__Work to complete__. Taking the first line of the listing as the start and the line containing "gives .min 0x0F" as the end, reproduce everything in between exactly, both ends included.

__Dataset entries__.
◇ ◇ ◇ ◇

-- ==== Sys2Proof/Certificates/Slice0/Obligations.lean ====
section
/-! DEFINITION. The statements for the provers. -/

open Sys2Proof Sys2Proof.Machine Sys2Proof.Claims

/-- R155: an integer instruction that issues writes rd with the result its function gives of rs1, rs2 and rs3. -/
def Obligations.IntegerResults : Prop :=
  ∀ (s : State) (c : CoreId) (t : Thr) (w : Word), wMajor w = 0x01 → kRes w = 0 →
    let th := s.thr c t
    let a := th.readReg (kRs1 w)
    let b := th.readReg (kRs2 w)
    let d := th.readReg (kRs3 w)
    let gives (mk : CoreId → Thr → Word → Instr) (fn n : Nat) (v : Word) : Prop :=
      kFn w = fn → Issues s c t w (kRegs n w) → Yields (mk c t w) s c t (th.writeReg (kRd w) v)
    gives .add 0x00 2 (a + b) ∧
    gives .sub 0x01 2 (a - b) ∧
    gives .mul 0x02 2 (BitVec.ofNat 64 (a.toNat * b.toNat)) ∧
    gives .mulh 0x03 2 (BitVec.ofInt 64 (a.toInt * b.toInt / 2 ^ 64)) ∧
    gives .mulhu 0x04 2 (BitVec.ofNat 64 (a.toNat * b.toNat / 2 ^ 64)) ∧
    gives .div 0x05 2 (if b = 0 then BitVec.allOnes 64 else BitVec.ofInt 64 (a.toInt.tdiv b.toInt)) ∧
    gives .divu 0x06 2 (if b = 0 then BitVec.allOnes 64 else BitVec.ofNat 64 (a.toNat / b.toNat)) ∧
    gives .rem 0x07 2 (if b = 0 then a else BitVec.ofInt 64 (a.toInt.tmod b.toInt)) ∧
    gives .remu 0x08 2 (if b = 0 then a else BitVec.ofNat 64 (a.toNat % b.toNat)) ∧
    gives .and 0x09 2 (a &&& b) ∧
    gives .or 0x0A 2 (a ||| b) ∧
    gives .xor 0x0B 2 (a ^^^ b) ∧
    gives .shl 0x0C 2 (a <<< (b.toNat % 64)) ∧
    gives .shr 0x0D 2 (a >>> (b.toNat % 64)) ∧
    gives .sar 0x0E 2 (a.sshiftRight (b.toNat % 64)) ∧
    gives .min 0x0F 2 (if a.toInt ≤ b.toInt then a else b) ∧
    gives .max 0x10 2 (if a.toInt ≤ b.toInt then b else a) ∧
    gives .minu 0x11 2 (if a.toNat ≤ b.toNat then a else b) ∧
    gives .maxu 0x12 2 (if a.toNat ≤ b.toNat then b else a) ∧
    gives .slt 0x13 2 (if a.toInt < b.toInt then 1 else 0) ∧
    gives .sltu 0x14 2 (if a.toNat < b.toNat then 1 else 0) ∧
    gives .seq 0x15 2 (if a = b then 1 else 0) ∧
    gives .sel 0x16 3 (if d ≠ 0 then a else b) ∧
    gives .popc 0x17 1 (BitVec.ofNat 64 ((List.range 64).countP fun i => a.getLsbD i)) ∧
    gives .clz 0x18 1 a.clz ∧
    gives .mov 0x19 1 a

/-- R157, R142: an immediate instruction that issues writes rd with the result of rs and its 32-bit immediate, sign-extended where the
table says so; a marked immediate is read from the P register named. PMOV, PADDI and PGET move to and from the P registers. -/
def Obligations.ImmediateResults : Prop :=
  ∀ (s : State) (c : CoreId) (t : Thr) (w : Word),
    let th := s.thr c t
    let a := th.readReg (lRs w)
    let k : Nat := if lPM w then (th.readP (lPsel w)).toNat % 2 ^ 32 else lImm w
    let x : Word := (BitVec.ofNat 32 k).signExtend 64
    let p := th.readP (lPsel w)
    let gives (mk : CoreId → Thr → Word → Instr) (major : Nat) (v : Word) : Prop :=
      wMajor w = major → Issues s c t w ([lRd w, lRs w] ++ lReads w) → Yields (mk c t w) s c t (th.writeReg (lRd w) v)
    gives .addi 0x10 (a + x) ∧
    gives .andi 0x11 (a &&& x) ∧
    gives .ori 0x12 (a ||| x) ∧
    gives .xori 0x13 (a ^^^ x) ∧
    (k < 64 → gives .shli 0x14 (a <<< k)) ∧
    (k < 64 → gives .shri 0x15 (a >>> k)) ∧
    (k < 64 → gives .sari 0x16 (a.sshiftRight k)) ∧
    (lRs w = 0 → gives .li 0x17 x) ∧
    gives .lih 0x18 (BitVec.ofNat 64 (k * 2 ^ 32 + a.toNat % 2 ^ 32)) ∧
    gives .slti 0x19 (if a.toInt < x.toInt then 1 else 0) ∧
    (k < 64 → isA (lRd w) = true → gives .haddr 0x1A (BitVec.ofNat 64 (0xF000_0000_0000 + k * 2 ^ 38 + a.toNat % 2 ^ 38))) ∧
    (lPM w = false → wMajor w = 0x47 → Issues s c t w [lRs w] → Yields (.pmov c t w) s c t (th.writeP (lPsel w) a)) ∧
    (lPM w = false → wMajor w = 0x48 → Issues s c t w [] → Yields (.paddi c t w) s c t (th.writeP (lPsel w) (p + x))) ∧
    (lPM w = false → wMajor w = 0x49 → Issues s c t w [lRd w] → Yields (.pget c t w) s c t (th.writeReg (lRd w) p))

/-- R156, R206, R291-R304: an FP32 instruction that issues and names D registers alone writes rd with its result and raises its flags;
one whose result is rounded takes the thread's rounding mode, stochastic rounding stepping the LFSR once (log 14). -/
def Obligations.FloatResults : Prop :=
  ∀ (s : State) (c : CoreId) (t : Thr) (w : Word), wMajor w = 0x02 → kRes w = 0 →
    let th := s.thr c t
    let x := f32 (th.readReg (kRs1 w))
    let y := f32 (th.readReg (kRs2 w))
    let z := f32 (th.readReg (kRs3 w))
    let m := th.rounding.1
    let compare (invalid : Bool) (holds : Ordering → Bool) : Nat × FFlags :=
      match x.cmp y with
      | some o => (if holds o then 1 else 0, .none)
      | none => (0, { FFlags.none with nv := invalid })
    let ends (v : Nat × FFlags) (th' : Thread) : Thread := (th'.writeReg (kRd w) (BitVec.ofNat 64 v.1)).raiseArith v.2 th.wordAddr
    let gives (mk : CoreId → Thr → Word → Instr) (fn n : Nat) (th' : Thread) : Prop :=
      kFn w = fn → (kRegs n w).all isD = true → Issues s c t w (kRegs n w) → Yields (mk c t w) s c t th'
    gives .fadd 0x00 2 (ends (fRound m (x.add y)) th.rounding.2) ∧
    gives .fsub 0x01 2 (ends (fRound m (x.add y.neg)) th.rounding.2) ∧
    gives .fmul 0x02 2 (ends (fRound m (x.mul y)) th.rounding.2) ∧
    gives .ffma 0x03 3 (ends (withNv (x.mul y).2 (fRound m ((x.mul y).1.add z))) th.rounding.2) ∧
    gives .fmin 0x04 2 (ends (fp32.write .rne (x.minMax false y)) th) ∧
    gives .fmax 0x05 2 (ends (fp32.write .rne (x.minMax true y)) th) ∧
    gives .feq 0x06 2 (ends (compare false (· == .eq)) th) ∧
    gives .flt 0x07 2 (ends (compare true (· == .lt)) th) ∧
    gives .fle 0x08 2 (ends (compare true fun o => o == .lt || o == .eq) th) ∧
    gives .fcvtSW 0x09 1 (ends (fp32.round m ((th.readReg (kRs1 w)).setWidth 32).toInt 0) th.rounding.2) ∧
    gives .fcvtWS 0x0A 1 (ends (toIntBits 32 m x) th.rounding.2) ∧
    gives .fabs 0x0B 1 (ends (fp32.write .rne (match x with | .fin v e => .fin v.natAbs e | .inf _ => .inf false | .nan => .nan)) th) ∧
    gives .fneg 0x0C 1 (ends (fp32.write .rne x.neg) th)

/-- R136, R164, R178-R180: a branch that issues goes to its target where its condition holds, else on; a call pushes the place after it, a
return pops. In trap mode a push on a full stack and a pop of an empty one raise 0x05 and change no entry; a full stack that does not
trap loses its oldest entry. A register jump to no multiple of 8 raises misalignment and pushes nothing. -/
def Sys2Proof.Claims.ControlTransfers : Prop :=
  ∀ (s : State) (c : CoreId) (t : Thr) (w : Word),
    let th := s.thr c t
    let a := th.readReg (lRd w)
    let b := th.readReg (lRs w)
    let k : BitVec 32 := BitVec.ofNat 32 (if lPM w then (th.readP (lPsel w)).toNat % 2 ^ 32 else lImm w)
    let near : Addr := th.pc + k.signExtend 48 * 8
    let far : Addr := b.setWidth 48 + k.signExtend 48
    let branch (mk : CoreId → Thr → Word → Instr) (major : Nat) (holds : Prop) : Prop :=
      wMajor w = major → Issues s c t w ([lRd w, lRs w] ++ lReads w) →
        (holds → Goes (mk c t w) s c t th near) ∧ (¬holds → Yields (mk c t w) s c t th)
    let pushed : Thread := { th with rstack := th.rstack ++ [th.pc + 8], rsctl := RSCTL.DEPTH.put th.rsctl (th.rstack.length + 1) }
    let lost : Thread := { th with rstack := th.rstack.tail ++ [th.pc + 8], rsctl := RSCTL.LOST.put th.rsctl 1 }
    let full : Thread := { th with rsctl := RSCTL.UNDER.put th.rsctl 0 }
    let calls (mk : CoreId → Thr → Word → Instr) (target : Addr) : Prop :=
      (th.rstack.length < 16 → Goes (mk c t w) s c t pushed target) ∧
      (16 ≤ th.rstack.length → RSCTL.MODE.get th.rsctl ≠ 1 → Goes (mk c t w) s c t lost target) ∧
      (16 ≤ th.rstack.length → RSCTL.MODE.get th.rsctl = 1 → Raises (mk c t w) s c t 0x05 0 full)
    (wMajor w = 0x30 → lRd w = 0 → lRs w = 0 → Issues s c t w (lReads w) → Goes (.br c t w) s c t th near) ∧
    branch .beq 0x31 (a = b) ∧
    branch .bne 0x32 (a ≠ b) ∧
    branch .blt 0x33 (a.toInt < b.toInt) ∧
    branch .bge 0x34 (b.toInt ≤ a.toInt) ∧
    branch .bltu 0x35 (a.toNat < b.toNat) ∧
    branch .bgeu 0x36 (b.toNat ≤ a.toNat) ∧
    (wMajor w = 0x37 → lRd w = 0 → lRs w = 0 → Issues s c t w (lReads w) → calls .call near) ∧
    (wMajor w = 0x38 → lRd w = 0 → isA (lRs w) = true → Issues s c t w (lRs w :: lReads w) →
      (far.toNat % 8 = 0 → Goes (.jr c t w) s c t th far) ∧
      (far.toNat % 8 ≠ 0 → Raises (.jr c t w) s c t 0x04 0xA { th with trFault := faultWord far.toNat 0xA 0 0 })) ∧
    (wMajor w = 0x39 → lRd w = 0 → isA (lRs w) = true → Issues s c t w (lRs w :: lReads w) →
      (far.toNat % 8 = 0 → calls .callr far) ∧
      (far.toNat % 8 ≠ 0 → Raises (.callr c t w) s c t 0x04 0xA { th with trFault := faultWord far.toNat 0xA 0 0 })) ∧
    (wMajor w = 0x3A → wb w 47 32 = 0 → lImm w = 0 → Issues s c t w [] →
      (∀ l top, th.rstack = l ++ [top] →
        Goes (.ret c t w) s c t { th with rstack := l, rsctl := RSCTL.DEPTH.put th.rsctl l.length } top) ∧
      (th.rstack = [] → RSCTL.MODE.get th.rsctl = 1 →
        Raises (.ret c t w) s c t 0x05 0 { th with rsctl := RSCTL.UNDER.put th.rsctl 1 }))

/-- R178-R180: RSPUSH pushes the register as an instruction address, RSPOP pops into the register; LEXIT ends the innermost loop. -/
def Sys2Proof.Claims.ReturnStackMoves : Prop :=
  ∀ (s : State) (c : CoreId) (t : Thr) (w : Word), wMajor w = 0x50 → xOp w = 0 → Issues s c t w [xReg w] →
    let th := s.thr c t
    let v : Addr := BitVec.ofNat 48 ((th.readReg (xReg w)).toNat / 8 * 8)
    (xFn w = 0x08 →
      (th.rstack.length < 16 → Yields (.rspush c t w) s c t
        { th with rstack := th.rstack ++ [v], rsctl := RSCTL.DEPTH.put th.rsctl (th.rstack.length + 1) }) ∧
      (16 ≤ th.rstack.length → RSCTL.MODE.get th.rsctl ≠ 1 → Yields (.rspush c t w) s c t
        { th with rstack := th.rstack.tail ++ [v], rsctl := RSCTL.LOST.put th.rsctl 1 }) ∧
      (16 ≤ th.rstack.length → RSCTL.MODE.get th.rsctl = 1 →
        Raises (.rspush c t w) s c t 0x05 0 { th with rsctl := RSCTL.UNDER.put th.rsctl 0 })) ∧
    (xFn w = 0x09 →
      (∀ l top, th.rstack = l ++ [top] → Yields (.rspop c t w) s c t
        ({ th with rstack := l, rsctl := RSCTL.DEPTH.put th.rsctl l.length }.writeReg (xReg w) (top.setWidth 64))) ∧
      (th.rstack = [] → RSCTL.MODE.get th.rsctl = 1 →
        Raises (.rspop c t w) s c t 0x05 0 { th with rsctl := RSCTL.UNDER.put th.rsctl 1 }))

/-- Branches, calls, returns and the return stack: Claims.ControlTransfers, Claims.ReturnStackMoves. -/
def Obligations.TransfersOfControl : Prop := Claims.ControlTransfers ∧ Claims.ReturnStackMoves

◇ ◇ ◇ ◇

__Solution to this problem__.
-- ==== Sys2Proof/Certificates/Slice0/Obligations.lean ====
section
/-! DEFINITION. The statements for the provers. -/

open Sys2Proof Sys2Proof.Machine Sys2Proof.Claims

/-- R155: an integer instruction that issues writes rd with the result its function gives of rs1, rs2 and rs3. -/
def Obligations.IntegerResults : Prop :=
  ∀ (s : State) (c : CoreId) (t : Thr) (w : Word), wMajor w = 0x01 → kRes w = 0 →
    let th := s.thr c t
    let a := th.readReg (kRs1 w)
    let b := th.readReg (kRs2 w)
    let d := th.readReg (kRs3 w)
    let gives (mk : CoreId → Thr → Word → Instr) (fn n : Nat) (v : Word) : Prop :=
      kFn w = fn → Issues s c t w (kRegs n w) → Yields (mk c t w) s c t (th.writeReg (kRd w) v)
    gives .add 0x00 2 (a + b) ∧
    gives .sub 0x01 2 (a - b) ∧
    gives .mul 0x02 2 (BitVec.ofNat 64 (a.toNat * b.toNat)) ∧
    gives .mulh 0x03 2 (BitVec.ofInt 64 (a.toInt * b.toInt / 2 ^ 64)) ∧
    gives .mulhu 0x04 2 (BitVec.ofNat 64 (a.toNat * b.toNat / 2 ^ 64)) ∧
    gives .div 0x05 2 (if b = 0 then BitVec.allOnes 64 else BitVec.ofInt 64 (a.toInt.tdiv b.toInt)) ∧
    gives .divu 0x06 2 (if b = 0 then BitVec.allOnes 64 else BitVec.ofNat 64 (a.toNat / b.toNat)) ∧
    gives .rem 0x07 2 (if b = 0 then a else BitVec.ofInt 64 (a.toInt.tmod b.toInt)) ∧
    gives .remu 0x08 2 (if b = 0 then a else BitVec.ofNat 64 (a.toNat % b.toNat)) ∧
    gives .and 0x09 2 (a &&& b) ∧
    gives .or 0x0A 2 (a ||| b) ∧
    gives .xor 0x0B 2 (a ^^^ b) ∧
    gives .shl 0x0C 2 (a <<< (b.toNat % 64)) ∧
    gives .shr 0x0D 2 (a >>> (b.toNat % 64)) ∧
    gives .sar 0x0E 2 (a.sshiftRight (b.toNat % 64)) ∧
    gives .min 0x0F 2 (if a.toInt ≤ b.toInt then a else b) ∧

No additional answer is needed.